HINT: There were THREE possible break conditions for a probing-based search strategy. Do you remember what those are? Refer back to the lecture (or lab) slides if you can’t remember!
Part 3: Double Hashing
# INPUT:
# inList, A list of strings
# hash1, A hash function that will always be h1, h2, or h3 (given hash functions)
# hash2, A hash function that will always be h1, h2, or h3 (but different from h1)
# m, An integer defining the size of the output list
# OUTPUT:
# A hash table as a list hashed with linear probing
# That is to say it is a list where every index is a string that hashed (with linear probing)
# to that specific index. If there is no string stored at that index, it has the value None
def hash_double(inList, hash1, hash2, m):
# INPUT:
# inList, A list of strings
# query, The string being searched for
# hash1, A hash function that will always be h1, h2, or h3 (given hash functions)
# hash2, A hash function that will always be h1, h2, or h3 (but different from h1)
# m, An integer defining the size of the output list
# OUTPUT:
# An integer denoting the number of steps it took to find the query
# OR -1 if query was not found.
def find_double(ht, query, hash1, hash2, m):
Double hashing attempts to reduce the frequency of repeated hash collisions by giving each unique object a different pattern for resolving collisions based on a second hash h2. While this is significantly better in practice, to use this correctly we need our hash functions to be good – which they arent.

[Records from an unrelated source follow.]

/-- The requests that a release of the issuing group passes on, its own and those that count as performed for it, now count as
performed for every agent of a scope below the device's (R184 to R186); MWAITs (R187) and others are as they were. -/
def releasedTo (s : State) (i : Iss) (k : Reach) (rs : List Req) : Prop :=
  rs = s.reqs.map fun r =>
    if (r.gid == i.gid || r.covers i.g.team i.g.core) && !r.isMwait then { r with reach := r.reach.or k } else r

/-- Every MWAIT before the issuing instruction in its path, or in its group's paths of some lanes, has found its word to differ. -/
def waitsOver (s : State) (i : Iss) (m : W32 := i.slot.path.mask) : Prop :=
  ∀ r, r ∈ s.reqs → r.gid = i.gid → r.isMwait = true → r.path &&& m ≠ 0 → r.seq < s.nextSeq → r.isCaptured = true

/-- A broadcast operand read as n32: code 504 gives the lowest lane of the path (R149, R176). -/
def Iss.operand (i : Iss) (c : VCode) : Nat :=
  if c = 504 then ((List.range 32).find? (laneIn i.slot.path.mask)).getD 0
  else if c.toNat < 504 then (kGet i.g (c.toNat - 384)).toNat % 2 ^ 32 else 0

/-- A group's arrival is late: a fault has completed a phase early, arrivals of it are still to come, and the group has not arrived in
it (R173, R227; log entry 93). -/
def comesLate (b : Barrier) (gid : Nat) : Prop :=
  0 < b.late ∧ ∀ x, x ∈ b.arrivals → x.gid = gid → x.epoch ≠ (b.epoch + 65535) % 65536

/-- The group arrives at a barrier: due falls by 1 (from 0 to a free value, log entry 11), and completion is tested. Its arrival `y` is one
of the current phase, done where that completes; a late one has the fault of its own phase. -/
def arrives (b : Barrier) (gid : Nat) (b' : Barrier) (y : Arrival) : Prop :=
  ∃ x : Barrier, x.addr = b.addr ∧ x.epoch = b.epoch ∧ x.fault = b.fault ∧ x.quota = b.quota ∧ (0 < b.due → x.due = b.due - 1) ∧
    x.owed = b.owed ∧ x.landed = b.landed ∧ afterTest x b' ∧ b'.arrivals.find? (fun z => z.gid == gid) = some y ∧
    (comesLate b gid → y = ⟨gid, (b.epoch + 65535) % 65536, some b.fault⟩) ∧
    (¬ comesLate b gid → y = ⟨gid, b.epoch, if x.due = 0 ∧ b.landed = b.owed then some 0 else none⟩)

/-- The codes of BARWAIT's end (R176). -/
def barrierCodes (fault : Nat) : Codes := ⟨fault == 0, false, fault == 2, fault != 0⟩

/-! ## Control (R17, R30, R45, R46, R127 to R131) -/

/-- The group after an instruction that changes only what is named here: the window and its links, or nothing, with the slot
moved. -/
def sameButSlots (i : Iss) (g g' : Group) : Prop := g' = { g with
  slot0 := g'.slot0
  slot1 := g'.slot1
  park := none } ∧ slotOf g' (1 - i.n) = slotOf i.g (1 - i.n)

/-- A branch target: the clause's own header plus 8 times the signed offset (R45). -/
def Iss.target (i : Iss) (off : W32) : Nat := (BitVec.ofNat 64 i.slot.path.hdr + 8 * off.signExtend 64).toNat

/-- The header that follows the clause (R30). -/
def Iss.nextClause (i : Iss) : Nat := i.slot.path.hdr + 8 * (i.cl.words.length + 1)

/-- The lanes of a mask, counted. -/
def laneCount (m : W32) : Nat := (List.range 32).countP (laneIn m)

/-- A side of a FORK: the issuing path at a header with part of its mask and the record's token. -/
def Iss.side (i : Iss) (hdr : Nat) (m : W32) (tok : W64) : Path :=
  { i.slot.path with
    hdr := hdr
    ix := 0
    mask := m
    token := tok }

/-- A slot holds a path from its next clause on. -/
def holdsPath (x : Option Slot) (p : Path) : Prop := ∃ sl, x = some sl ∧ sl.path = p ∧ sl.clause = none

/-- The requests of a group's paths with some of these lanes precede all that a path with any of them issues from then on (R181). -/
def widened (rs : List Req) (gid : Nat) (ls : W32) : List Req :=
  rs.map fun q => if q.gid == gid && (q.path &&& ls) != 0 then { q with path := q.path ||| ls } else q

/-- The ending of a path with a token (R131), on the join records and the divergence stack: the record loses a live side; where no
other side is live it is freed, and a parked sibling resumes with the parent's token, or the ending passes to the parent. What resumes
comes with the lanes of its fork. -/
inductive TokenEnds : List JoinRecord → List StackEntry → W64 → List JoinRecord → List StackEntry → Option (Path × W32) → Prop
  | top {js st tok} : (∀ x, x ∈ js → x.token ≠ tok) → TokenEnds js st tok js st none
  | other {js st tok r} : js.find? (fun x => x.token == tok) = some r → r.live = 2 →
      TokenEnds js st tok (js.map fun x => if x.token = tok then { x with live := 1 } else x) st none
  | resumes {js st tok r e} : js.find? (fun x => x.token == tok) = some r → r.live ≠ 2 → r.parked = true →
      st.find? (fun e => e.parked && e.path.token == tok) = some e →
      TokenEnds js st tok (js.filter fun x => x.token != tok) (st.erase e) (some ({ e.path with token := r.parent }, r.lanes))
  | outward {js st tok r js' st' p} : js.find? (fun x => x.token == tok) = some r → r.live ≠ 2 → r.parked = false →
      TokenEnds (js.filter fun x => x.token != tok) st r.parent js' st' p → TokenEnds js st tok js' st' p
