/-- R302, R321 to R323: with no cached translation of the tenant, an address below 2^52 is translated by the leaf that its tables
reach; an entry that breaks a rule of R321 or R322 is not present. -/
def Obligations.PagesTranslate : Prop :=
  ∀ s tn t va need, tfind s.tenants tn = some t → (∀ c, c ∈ s.cache → c.tenant ≠ tn) →
    (2 ^ 52 ≤ va → translate s tn va need = .notPresent) ∧
    (va < 2 ^ 52 →
      ((¬ ∃ e size, tablesMap s t.config.translationRoot va e size) → translate s tn va need = .notPresent) ∧
      ∀ e size, tablesMap s t.config.translationRoot va e size →
        (¬ entryGrants e need → translate s tn va need = .forbidden) ∧
        (entryGrants e need → ∃ p, translate s tn va need = .ok p ∧ entryPlace e size va p))

/-- R317 to R319, R320, R328: a packet goes out as flits of at most 224 bytes on its destination's primary link, or on the
alternate; a link keeps up to 1,024 flits that are not acknowledged. How many flits a message takes, and what they say, is free
(log entry 12). A flit received intact and in order is accepted, the last of a message brings its packet, behind a parked one of
its exchange with a notice, and one for another device is forwarded; any other is answered with a negative acknowledgement, whose
acknowledge field plus 1 is the number expected, and at which the sender replays; idle flits and negative acknowledgements take no
number (log 52). A link goes down after 64 replays of one flit or 2^20 clocks of silence, and what it had not delivered goes to
the alternates in its order. -/
def Obligations.LinksCarryFlits : Prop :=
  (∀ s d a b, s.fabric.routes[d]? = some (a, b) →
    let up := fun n => n < 16 ∧ ∃ l, tfind s.links n = some l ∧ l.up = true
    (up a → routeTo s d = some a) ∧ (¬ up a → up b → routeTo s d = some b) ∧ (¬ up a → ¬ up b → routeTo s d = none)) ∧
  (∀ s p, p.dest = s.fabric.dev → sendPacket s p = { s with rx := s.rx ++ [⟨p, none, false⟩] }) ∧
  (∀ s p, p.dest ≠ s.fabric.dev → ∃ fs : List Flit, fs ≠ [] ∧ sendPacket s p = fs.foldl sendFlit s ∧
    (∀ f, f ∈ fs → f.ty.toNat = typeNumber p.msg ∧ f.dest = BitVec.ofNat 10 p.dest ∧ f.src = BitVec.ofNat 10 p.src ∧ f.hops = 0 ∧
      f.part = p.part ∧ f.req = p.req ∧ f.payload.length ≤ 224 ∧ f.len.toNat = (f.payload.length + 15) / 16) ∧
    ∀ tag f, p.msg = .rowAck tag true → fs.head? = some f → leNat (f.payload.take 4) = 2) ∧
  (∀ s (f : Flit), (routeTo s f.dest.toNat = none → sendFlit s f = s) ∧
    ∀ n l, routeTo s f.dest.toNat = some n → tfind s.links n = some l →
      ∃ l1, puts l f l1 ∧ sendFlit s f = { s with links := tput s.links n l1 }) ∧
  (∀ s n l f, tfind s.links n = some l → l.up = true → l.waiting = [] →
    let ins := Instr.flitReceive n f
    let with_ := fun l1 => ({ s with links := tput s.links n l1 } : State)
    (f.check ≠ crc64 (flitBytes f) → ∃ l1, exec ins s = .next (with_ l1) ∧ refuses l l1) ∧
    (f.check = crc64 (flitBytes f) → ∃ l1, acknowledged { l with lastIntact := s.now } f.ack l1 ∧
      (f.ty = 0 → exec ins s = .next (with_ l1)) ∧
      (f.ty = 9 → ∃ l2, exec ins s = .next (with_ l2) ∧ replayed l1 (f.ack + 1) l2) ∧
      (f.ty ≠ 0 → f.ty ≠ 9 → f.seq ≠ l.expect → ∃ l2, exec ins s = .next (with_ l2) ∧ refuses l1 l2) ∧
      (f.ty ≠ 0 → f.ty ≠ 9 → f.seq = l.expect →
        let v := with_ { l1 with expect := l.expect + 1 }
        let before := s.parts.filter fun x => sameMessage x f
        (f.dest.toNat = s.fabric.dev → packetOf before f = none → exec ins s = .next { v with parts := s.parts ++ [f] }) ∧
        (f.dest.toNat = s.fabric.dev → ∀ p, packetOf before f = some p →
          let w := { v with parts := s.parts.filter fun x => !(sameMessage x f) }
          let behind := p.msg.isFailure = false ∧ ∃ a, a ∈ s.rx ∧ a.noticed = true ∧ inStream s p a.pkt
          p.src = f.src.toNat ∧ p.dest = f.dest.toNat ∧ p.part = f.part ∧ p.req = f.req ∧
          (¬ behind → exec ins s = .next { w with rx := s.rx ++ [⟨p, none, false⟩] }) ∧
          (behind → exec ins s = .next { answer w p .parked with rx := s.rx ++ [⟨p, none, true⟩] })) ∧
        (f.dest.toNat ≠ s.fabric.dev → 62 ≤ f.hops.toNat → exec ins s = .next v) ∧
        (f.dest.toNat ≠ s.fabric.dev → f.hops.toNat < 62 → exec ins s = .next (sendFlit v { f with hops := f.hops + 1 }))))) ∧
  (∀ s n l e, tfind s.links n = some l → l.up = true → ∃ l1, exec (.negativeAcknowledgement n e) s =
    .next { s with links := tput s.links n l1 } ∧ replayed l (BitVec.ofNat 12 e) l1) ∧
  ∀ s n l, tfind s.links n = some l → s.remotes = [] → s.xchgs = [] →
    let due := 64 ≤ l.replays ∨ l.lastIntact + 2 ^ 20 ≤ s.now
    (l.up = false ∨ ¬ due → exec (.linkDown n) s = .next s) ∧
    (l.up = true → due → exec (.linkDown n) s = .next ((l.unacked ++ l.waiting).foldl sendFlit { s with links := tput s.links n { l with
      up := false
      unacked := []
      waiting := []
      replays := 0 } }))

/-- R317, R320, R323, R324: a request of another device is served in the tenant that holds its partition, at the byte its own
tables give, and answered, once its turn at the banks has come (log 71); it is refused where no tenant holds the partition, and
waits behind a parked notice for a page or a pre-empted context. A check before a remote atomic answers with the place, and the
operation that follows is performed there (log entry 73); who serves, and what waits, is log 53. A response reaches what waits for
it; one to no outstanding request is dropped, and a refused one takes the fatal path, as a time-out does; for a record of the
fault log that is the machine check (log 90). A parked notice stops the timer. A die link that cannot recover stops every running
context. -/
def Obligations.RequestsAreServed : Prop :=
  (∀ s n p pk nt va w agent, s.rx[n]? = some ⟨p, pk, nt⟩ → p.msg.access = some (va, w, agent) → tenantOfPartition s p.part = none →
    exec (.remoteRequestServe n) s = .next (answer (dropArrived s n) p (.response false 0))) ∧
  (∀ s n p nt tn t va w agent, RequestHere s n p nt tn t → p.msg.access = some (va, w, agent) → t.state = .saved ∨ t.state = .frozen →
    (nt = true → exec (.remoteRequestServe n) s = .next s) ∧
    (nt = false → exec (.remoteRequestServe n) s = .next { answer s p .parked with rx := s.rx.set n ⟨p, none, true⟩ })) ∧
  (∀ s n p nt tn t va k place sp a, RequestHere s n p nt tn t → t.state = .running → p.src ≠ s.fabric.dev → p.msg = .read va k →
    translate s tn va .read = .ok place → localPlace place sp a → turnComes s n →
    ∃ u, exec (.remoteRequestServe n) s = .next u ∧
      u = { answer (dropArrived s n) p (.response true (readSpace s sp a k)) with
        cache := u.cache
        banks := u.banks }) ∧
  (∀ s n p nt tn t va b place sp a, RequestHere s n p nt tn t → t.state = .running → p.src ≠ s.fabric.dev → p.msg = .write va b →
    translate s tn va .write = .ok place → localPlace place sp a → turnComes s n →
    ∃ u, exec (.remoteRequestServe n) s = .next u ∧ requestFrame (answer (dropArrived s n) p (.response true 0)) u ∧
      readSpace u sp a b.length = leNat b ∧ sameBytesBut s u (bytesFrom sp a b.length)) ∧
  (∀ s n p nt tn t op wide va x y place sp a, RequestHere s n p nt tn t → t.state = .running → p.src ≠ s.fabric.dev → turnComes s n →
    localPlace place sp a →
    (p.msg = .atomic op wide va x y ∧ translate s tn va .write = .ok place ∧
      (sp = .host → (op = .add ∨ op = .sub ∨ op = .exch ∨ op = .cas) ∧ Config.hostTakesAtomics a = true)) ∨
    p.msg = .perform op wide (2 * a + if sp = .host then 1 else 0) x y →
    let k := if wide then 8 else 4
    let r := atomResult op (BitVec.ofNat (8 * k) (readSpace s sp a k)) (BitVec.ofNat _ x) (BitVec.ofNat _ y)
    ∃ u, exec (.remoteRequestServe n) s = .next u ∧ requestFrame (answer (dropArrived s n) p (.response true r.2.toNat)) u ∧
      readSpace u sp a k = r.1.toNat ∧ sameBytesBut s u (bytesFrom sp a k)) ∧
  (∀ s n p nt tn t va x a, RequestHere s n p nt tn t → t.state = .running → p.src ≠ s.fabric.dev → p.msg = .reduce va x →
    translate s tn va .write = .ok (.main a) → turnComes s n →
    ∃ u, exec (.remoteRequestServe n) s = .next u ∧ requestFrame (answer (dropArrived s n) p (.response true 0)) u ∧
      readSpace u .m a 2 = delivers 2 (readSpace s .m a 2) x ∧ sameBytesBut s u (bytesFrom .m a 2)) ∧
  (∀ s n p nt tn t op va a, RequestHere s n p nt tn t → t.state = .running → p.src ≠ s.fabric.dev → p.msg = .check op va →
    translate s tn va .write = .ok (.main a) → ∃ u, exec (.remoteRequestServe n) s = .next u ∧
      u = { answer (dropArrived s n) p (.response true (2 * a)) with cache := u.cache }) ∧
  (∀ s n p nt tn t va w agent i pa, RequestHere s n p nt tn t → t.state = .running → p.msg.access = some (va, w, agent) →
    (∀ op wide x y, p.msg ≠ .perform op wide va x y) → (translate s tn va (if w then .write else .read) = .notPresent ∨ translate s tn va (if w then .write else .read) = .forbidden) →
    recordAt s tn t i pa → (∀ f, f ∈ s.faults → f.tenant ≠ tn) →
    ∃ u, exec (.remoteRequestServe n) s = .next u ∧ u.rx[n]? = some ⟨p, some (va / 65536, w, false), true⟩ ∧
      (nt = false → u.links = (answer s p .parked).links) ∧ ∃ f, u.faults = s.faults ++ [f] ∧ f.tenant = tn ∧ f.page ≤ va / 65536 ∧
        va / 65536 < f.page + f.size ∧ f.write = w ∧ f.exec = false ∧ f.agent = agent) ∧
  (∀ s n p pk nt ok data, s.rx[n]? = some ⟨p, pk, nt⟩ → p.msg = .response ok data → s.xchgs = [] →
    let d := dropArrived s n
    (remoteFor s p = none → exec (.remoteResponse n) s = .next d) ∧
    ∀ r, remoteFor s p = some r →
      let e := { d with remotes := s.remotes.filter fun x => x.id != r.id }
      (∀ gid ln g q ask wt fl rets ps far, r.use = .lane gid ln → tfind s.groups gid = some g → g.park = some q →
        q.why = .remote ask wt fl rets ps far →
        (ok = true → exec (.remoteResponse n) s = .next (putGroup e gid { g with
          park := some { q with why := .remote ask (wt.filter fun l => l != ln) fl (rets ++ [(ln, data)]) ps far } })) ∧
        (ok = false → exec (.remoteResponse n) s = .next (putGroup e gid { g with
          park := some { q with why := .remote ask (wt.filter fun l => l != ln) (fl ++ [ln]) rets ps far } }))) ∧
      (∀ tn va, r.use = .unit tn va → exec (.remoteResponse n) s = .next { e with
        fetched := s.fetched ++ [⟨tn, va, false, if ok then some (leBytes 64 data) else none⟩] }) ∧
      (∀ id q, r.use = .peer id q → ok = false → data = 1 → exec (.remoteResponse n) s = .next { e with
        resends := s.resends ++ [(s.now + 4096, id, q)] }) ∧
      (∀ tn, r.use = .post tn .log → ok = false → exec (.remoteResponse n) s = .next (machineCheckNoRecord e tn)) ∧
      ∀ tn id o, r.use = .post tn (.op id) → ok = false → o ∈ s.cxops → o.owed = id →
        ∃ u, exec (.remoteResponse n) s = .next u ∧ { o with fatal := true } ∈ u.cxops) ∧
  (∀ s n p pk nt, s.rx[n]? = some ⟨p, pk, nt⟩ → p.msg = .parked →
    (remoteFor s p = none → exec (.parkedNotice n) s = .next (dropArrived s n)) ∧
    ∀ r, remoteFor s p = some r → s.xchgs = [] → exec (.parkedNotice n) s = .next { dropArrived s n with
      remotes := s.remotes.map fun x => if x.id = r.id then { x with stopped := true } else x }) ∧
  (∀ s r, s.remotes.find? (fun x => x.id == r.id) = some r → s.xchgs = [] →
    let due := r.lost = true ∨ (r.stopped = false ∧ r.since + 65536 * s.fabric.timeout ≤ s.now)
    let e := { s with remotes := s.remotes.filter fun x => x.id != r.id }
    (¬ due → exec (.remoteTimeout r.id) s = .next s) ∧
    (∀ tn va, due → r.use = .unit tn va → exec (.remoteTimeout r.id) s = .next { e with
      fetched := s.fetched ++ [⟨tn, va, false, none⟩] }) ∧
    (∀ tn, due → r.use = .post tn .log → exec (.remoteTimeout r.id) s = .next (machineCheckNoRecord e tn)) ∧
    ∀ gid ln g q ask wt fl rets ps far, due → r.use = .lane gid ln → tfind s.groups gid = some g → g.park = some q →
      q.why = .remote ask wt fl rets ps far → exec (.remoteTimeout r.id) s = .next (putGroup e gid { g with
        park := some { q with why := .remote ask (wt.filter fun l => l != ln) (fl ++ [ln]) rets ps far } })) ∧
  ∀ s, ∃ u, exec .ucieLinkFailure s = .next u ∧ u.ucieUp = false ∧ allChecked s u
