-- ==== Sys2Proof/Laws/State.lean ====
section
/-! SUPPORT. One lemma for each field and each update of the state and of a group. -/

namespace Sys2Proof.Machine

open Sys2Proof
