/-- An inbox write inside and outside; an access of BAR2 to a mapped page, and to one that is not present, with a free record, and with a
fault open on it. -/
theorem witness_HostServes_accesses :
    (tfind (stHost 0x10000).tenants 0 = some (tenHost 0x10000) ∧ noAlmanac (stHost 0x10000) 0 ∧ (tenHost 0x10000).state ≠ .absent ∧
      4092 + [7, 8].length ≤ 4096 ∧ 4096 < 4095 + [7, 8].length ∧ (tenHost 0x10000).config.bar2Size < 4096 + 1 ∧
      mappedAt (stHost 0x10000) 0 (0x10000 / 64 * 64) (0x10000 % 64 + 8) 0x10000 .read ∧
      mappedAt (stHost 0x10000) 0 0x10000 [7, 8].length 0x10000 .write) ∧
    ((∃ b : Bool, translate (stHost 0x40000000) 0 (0x40000000 / 64 * 64) .read = if b then .forbidden else .notPresent) ∧
      recordAt (stHost 0x40000000) 0 (tenHost 0x40000000) 0 0x60000 ∧ ∀ f, f ∈ (stHost 0x40000000).faults → f.tenant ≠ 0) ∧
    let s := { stHost 0x40000000 with faults := [⟨0, 0x4000, 1, false, false, false, 0x40000000, 1, 1, some 5⟩] }
    recordAt s 0 (tenHost 0x40000000) 0 0x60000 ∧ translate s 0 (0x40000000 / 64 * 64) .read = .notPresent := by
  refine ⟨⟨rfl, noAlmanac_of (by decide), by decide, by decide, by decide, by decide, fun j hj => ?_, fun j hj => ?_⟩,
    ⟨⟨false, by decide⟩, recordAt_of rfl (by decide) (by decide), fun f hf => absurd hf List.not_mem_nil⟩,
    recordAt_of rfl (by decide) (by decide), by decide⟩
  · exact translate_page .read rfl rfl (by decide) (by decide) (by omega)
  · exact translate_page .write rfl rfl (by decide) (by decide) (by simp at hj; omega)

theorem bareConfig_legal : ConfigLegal bareConfig :=
  ⟨by decide, by decide, ⟨fun b _ h2 h => absurd h2 (Nat.not_lt.mpr (Nat.le_trans (by decide) h.1)),
    fun b _ h2 h => absurd h2 (Nat.not_lt.mpr (Nat.le_trans (by decide) h.1))⟩, by decide⟩

/-- A first configuration beside no other, and one that has tenant 0's scratch range; a running tenant's, with a change that may be live and one that may not; a start. -/
theorem witness_HostServes_tenants :
    ((stHost 0).boot = .booted ∧ tfind (stHost 0).tenants 3 = none ∧ ConfigLegal bareConfig ∧
      (∀ c, leavesOthers State.reset 3 c) ∧ ¬ leavesOthers (stHost 0) 3 bareConfig ∧
      ¬ ConfigLegal { bareConfig with cores := [256] } ∧ ¬ ConfigLegal { bareConfig with bar2Base := 4096 }) ∧
    (let t := tenHost 0
    t.state = .running ∧ sameButLive t.config { t.config with handler := 64 } ∧
      ¬ sameButLive t.config { t.config with inbox := 64 }) ∧
    State.reset.boot ≠ .booted ∧
    (let t := tenHost 0 fun t => { t with state := .configured }
    tfind (stHost 0 fun t => { t with state := .configured }).tenants 0 = some t ∧ t.state = .configured ∧ t.config.almanac = .off ∧
      ¬ ∃ p, p ∈ (stHost 0 fun t => { t with state := .configured }).tenants ∧ p.1 ≠ 0 ∧ (p.2.state = .running ∨ p.2.state = .frozen) ∧
        ∃ d, d ∈ p.2.config.cores ∧ d ∈ t.config.cores) := by
  refine ⟨⟨rfl, by decide, bareConfig_legal, fun c p hp => absurd hp List.not_mem_nil,
      fun h => h (0, tenHost 0) (by decide) (by decide) (by decide) (0x80000, 0x100000) (0x80000, 0x100000) (by decide) (by decide) 0x80000
        (by decide) (by decide) (by decide), fun h => absurd (h.cores.2 256 (by decide)) (by decide), fun h => absurd h.aperture.1 (by decide)⟩, ⟨rfl, rfl, fun h => ?_⟩, by decide, rfl, rfl, rfl, ?_⟩
  · exact absurd (congrArg TenantConfig.inbox h) (by decide)
  · rintro ⟨p, hp, h0, -⟩
    obtain rfl := List.mem_singleton.mp hp
    exact h0 rfl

Put more plainly, it is entirely possible for an object to be impossible to insert despite having open positions still in the hash table. For example, if my hash table is full on even indices (0, 2, 4, 6, …) and both h1 and h2 are even numbers, I will infinite loop despite having potential open spaces at odd indices.
To compensate, when inserting and finding into the hash table, you should break any operation after attempting to insert or find m
times. Failure to do this will likely break the autograder with a timeout error as there are randomly generated strings in these tests that may unpredictably result in this behavior.